Description of the task: Scan the entries below. Report each line where the string "that" occurs.

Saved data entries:
==*==
-- ==== Sys2Proof/Tests/Slice0.lean ====
section
/-! SUPPORT. The model's own tests, each against a value of spec/ (spec/95_test_vectors.md where a vector is named), and
for every statement with hypotheses a witness that meets them. -/

namespace Sys2Proof.Tests

open Sys2Proof.Machine

/-! ## Well-formedness refuses an instruction its context does not select (spec/30_encoding.md R79) -/

theorem test_wf_start_needs_ctrl : Instr.wellFormedIn (.record .bc1) .start = false := by decide
theorem test_wf_bc1_needs_bc1 : Instr.wellFormedIn (.record .bc2) (.blkBC1 0 0 0) = false := by decide
theorem test_wf_bc2_needs_bc2 : Instr.wellFormedIn (.record .bc3) (.blkBC2 0 0 0 0) = false := by decide
theorem test_wf_bc3_needs_bc3 : Instr.wellFormedIn (.record (.other 3)) (.blkBC3 0 0 0 0 0 0) = false := by decide
theorem test_wf_csel4_needs_four : Instr.wellFormedIn (.colour .bc1 false) .csel4_3 = false := by decide
theorem test_wf_csel3_needs_bc1 : Instr.wellFormedIn (.colour .bc2 false) .csel3_3 = false := by decide
theorem test_wf_aexp_needs_bc2 : Instr.wellFormedIn (.alpha .bc3 true) (.aexp 5) = false := by decide
theorem test_wf_agrad6_needs_grad6 : Instr.wellFormedIn (.alpha .bc3 false) .agrad6_2 = false := by decide
theorem test_wf_agrad4_needs_grad4 : Instr.wellFormedIn (.alpha .bc3 true) .agrad4_7 = false := by decide

/-! ## Decoding: words written out from the spec's encodings -/

/-- spec/10_state.md R13: bit 0 is START, bits 31:1 are ignored. -/
theorem test_decode_start : decode .ctrl [0x01, 0x00, 0x00, 0x80] = .ok (.start, []) := by rfl
theorem test_decode_no_start : decode .ctrl [0xFE, 0xFF, 0xFF, 0xFF] = .error .notStart := by rfl

/-- Vector B1-6: `bc1 c0=0x1234 c1=0x0821 idx=0xE4E4E4E4`. -/
theorem test_decode_bc1 :
    decode (.record .bc1) [0x34, 0x12, 0x21, 0x08, 0xE4, 0xE4, 0xE4, 0xE4] =
      .ok (.blkBC1 0x1234 0x0821 0xE4E4E4E4, []) := by rfl

/-- Vector B2-1: nibble `i` of the record is `i`. -/
theorem test_decode_bc2 :
    decode (.record .bc2)
      [0x10, 0x32, 0x54, 0x76, 0x98, 0xBA, 0xDC, 0xFE, 0x1F, 0x00, 0x00, 0xF8, 0xE4, 0xE4, 0xE4, 0xE4] =
      .ok (.blkBC2 0xFEDCBA9876543210 0x001F 0xF800 0xE4E4E4E4, []) := by rfl

/-- Vector B3-1: `ai = 0xFAC688FAC688`. -/
theorem test_decode_bc3 :
    decode (.record .bc3)
      [0xC8, 0x64, 0x88, 0xC6, 0xFA, 0x88, 0xC6, 0xFA, 0xFF, 0xFF, 0x00, 0x00, 0x00, 0x00, 0x00, 0x00] =
      .ok (.blkBC3 200 100 0xFAC688FAC688 0xFFFF 0x0000 0x00000000, []) := by rfl

/-- spec/30_encoding.md R79, R80: a tag that is no format, and a record that is too short, are rejected by name. -/
theorem test_decode_no_format : decode (.record (.other 7)) [0x01] = .error .notAFormat := by rfl
theorem test_decode_short : decode (.record .bc2) [0x10, 0x32, 0x54, 0x76, 0x98, 0xBA, 0xDC, 0xFE] = .error .tooShort := by
  rfl

/-- spec/30_encoding.md R79: code `k` selects entry `k` of the table its mode builds. -/
theorem test_decode_csel4 :
    [0x00, 0x01, 0x02, 0x03].map (fun b => (decode (.colour .bc1 true) [b]).toOption) =
      [some (.csel4_0, []), some (.csel4_1, []), some (.csel4_2, []), some (.csel4_3, [])] := by decide
theorem test_decode_csel3 :
    [0x00, 0x01, 0x02, 0x03].map (fun b => (decode (.colour .bc1 false) [b]).toOption) =
      [some (.csel3_0, []), some (.csel3_1, []), some (.csel3_2, []), some (.csel3_3, [])] := by decide
theorem test_decode_csel_bc2_bc3 :
    (decode (.colour .bc2 false) [0x03]).toOption = some (.csel4_3, []) ∧
      (decode (.colour .bc3 false) [0x02]).toOption = some (.csel4_2, []) := by decide
theorem test_decode_aexp : (decode (.alpha .bc2 false) [0x0A]).toOption = some (.aexp 10, []) := by decide
theorem test_decode_agrad6 :
    [0x00, 0x01, 0x02, 0x03, 0x04, 0x05, 0x06, 0x07].map (fun b => (decode (.alpha .bc3 true) [b]).toOption) =
      [some (.agrad6_0, []), some (.agrad6_1, []), some (.agrad6_2, []), some (.agrad6_3, []),
        some (.agrad6_4, []), some (.agrad6_5, []), some (.agrad6_6, []), some (.agrad6_7, [])] := by decide
theorem test_decode_agrad4 :
    [0x00, 0x01, 0x02, 0x03, 0x04, 0x05, 0x06, 0x07].map (fun b => (decode (.alpha .bc3 false) [b]).toOption) =
      [some (.agrad4_0, []), some (.agrad4_1, []), some (.agrad4_2, []), some (.agrad4_3, []),
        some (.agrad4_4, []), some (.agrad4_5, []), some (.agrad4_6, []), some (.agrad4_7, [])] := by decide
theorem test_decode_no_alpha_in_bc1 : (decode (.alpha .bc1 true) [0x00]).toOption = none := by decide

/-- A table word is laid out lowest bit first (spec/30_encoding.md R70). -/
theorem test_table_words :
    decodeTableWord 32 0x80000001 = some .start ∧
      decodeTableWord 64 0xE4E4E4E4001FF800 = some (.blkBC1 0xF800 0x001F 0xE4E4E4E4) ∧
      decodeTableWord 8 3 = some .csel4_3 ∧ decodeTableWord 8 5 = some .agrad6_5 ∧
      decodeTableWord 8 12 = some (.aexp 12) := by decide

/-- The encoder's bytes are the vector's (B3-6). -/
theorem test_encode_bc3 :
    encode (.blkBC3 200 100 0xE00000038000 0xFFFF 0 0) =
      [0xC8, 0x64, 0x00, 0x80, 0x03, 0x00, 0x00, 0xE0, 0xFF, 0xFF, 0x00, 0x00, 0x00, 0x00, 0x00, 0x00] := by decide

/-! ## The textual form (spec/30_encoding.md R83, R84) -/

theorem test_text_bc1 :
    parseRecord "bc1 c0=0xF800 c1=0x001F idx=[0,1,2,3,0,1,2,3,0,1,2,3,0,1,2,3] ; a comment".toList =
      some (.blkBC1 0xF800 0x001F 0xE4E4E4E4) := by decide +kernel
theorem test_text_bc3 :
    parseRecord "bc3 a0=200 a1=100 ai=[0,1,2,3,4,5,6,7,0,1,2,3,4,5,6,7] c0=0xFFFF c1=0x0000 idx=0x00000000".toList =
      some (.blkBC3 200 100 0xFAC688FAC688 0xFFFF 0 0) := by decide +kernel
theorem test_text_code_out_of_range :
    parseRecord "bc1 c0=0 c1=0 idx=[0,1,2,4,0,1,2,3,0,1,2,3,0,1,2,3]".toList = none := by decide +kernel

/-- Program P1. -/
theorem test_text_image :
    parseImage [".image fmt=BC1 w=4 h=4".toList, "bc1 c0=0xFFFF c1=0x0000 idx=0x00000000".toList] =
      some ⟨1, 4, 4, 8, [0xFF, 0xFF, 0x00, 0x00, 0x00, 0x00, 0x00, 0x00]⟩ := by decide +kernel
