-- ==== Sys2Proof/Machine/Dispatch.lean ====
section
/-! DEFINITION. The meaning of each operation, one arm a constructor. -/

namespace Sys2Proof.Machine

def exec (i : Instr) (s : State) : Host.Outcome State Fault Refusal :=
  match i with
  | .rdReg cell => Sys2Proof.Machine.execRdReg cell s
  | .rdWave cell => Sys2Proof.Machine.execRdWave cell s
  | .rdOow cell => Sys2Proof.Machine.execRdOow cell s
  | .wrSweep1 data => Sys2Proof.Machine.execWrSweep1 data s
  | .wrDuty1 data => Sys2Proof.Machine.execWrDuty1 data s
  | .wrEnv1 data => Sys2Proof.Machine.execWrEnv1 data s
  | .wrFlo1 data => Sys2Proof.Machine.execWrFlo1 data s
  | .wrFhi1T data => Sys2Proof.Machine.execWrFhi1T data s
  | .wrFhi1N data => Sys2Proof.Machine.execWrFhi1N data s
  | .wrU05 data => Sys2Proof.Machine.execWrU05 data s
  | .wrDuty2 data => Sys2Proof.Machine.execWrDuty2 data s
  | .wrEnv2 data => Sys2Proof.Machine.execWrEnv2 data s
  | .wrFlo2 data => Sys2Proof.Machine.execWrFlo2 data s
  | .wrFhi2T data => Sys2Proof.Machine.execWrFhi2T data s
  | .wrFhi2N data => Sys2Proof.Machine.execWrFhi2N data s
  | .wrDac3 data => Sys2Proof.Machine.execWrDac3 data s
  | .wrLen3 data => Sys2Proof.Machine.execWrLen3 data s
  | .wrVol3 data => Sys2Proof.Machine.execWrVol3 data s
  | .wrFlo3 data => Sys2Proof.Machine.execWrFlo3 data s
  | .wrFhi3T data => Sys2Proof.Machine.execWrFhi3T data s
  | .wrFhi3N data => Sys2Proof.Machine.execWrFhi3N data s
  | .wrU15 data => Sys2Proof.Machine.execWrU15 data s
  | .wrLen4 data => Sys2Proof.Machine.execWrLen4 data s
  | .wrEnv4 data => Sys2Proof.Machine.execWrEnv4 data s
  | .wrShape4 data => Sys2Proof.Machine.execWrShape4 data s
  | .wrTrg4T data => Sys2Proof.Machine.execWrTrg4T data s
  | .wrTrg4N data => Sys2Proof.Machine.execWrTrg4N data s
  | .wrMvol data => Sys2Proof.Machine.execWrMvol data s
  | .wrPan data => Sys2Proof.Machine.execWrPan data s
  | .wrMeOn data => Sys2Proof.Machine.execWrMeOn data s
  | .wrMeOff data => Sys2Proof.Machine.execWrMeOff data s
  | .wrU23 data => Sys2Proof.Machine.execWrU23 data s
  | .wrU2431 cell data => Sys2Proof.Machine.execWrU2431 cell data s
  | .wrWave cell data => Sys2Proof.Machine.execWrWave cell data s
  | .wrOow cell data => Sys2Proof.Machine.execWrOow cell data s
  | .tick => Sys2Proof.Machine.execTick s
  | .reset => Sys2Proof.Machine.execReset s

end Sys2Proof.Machine
end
==*==
Finished exercise:
for every statement with hypotheses a witness that meets them. -/
/-- spec/30_encoding.md R79, R80: a tag that is no format, and a record that is too short, are rejected by name. -/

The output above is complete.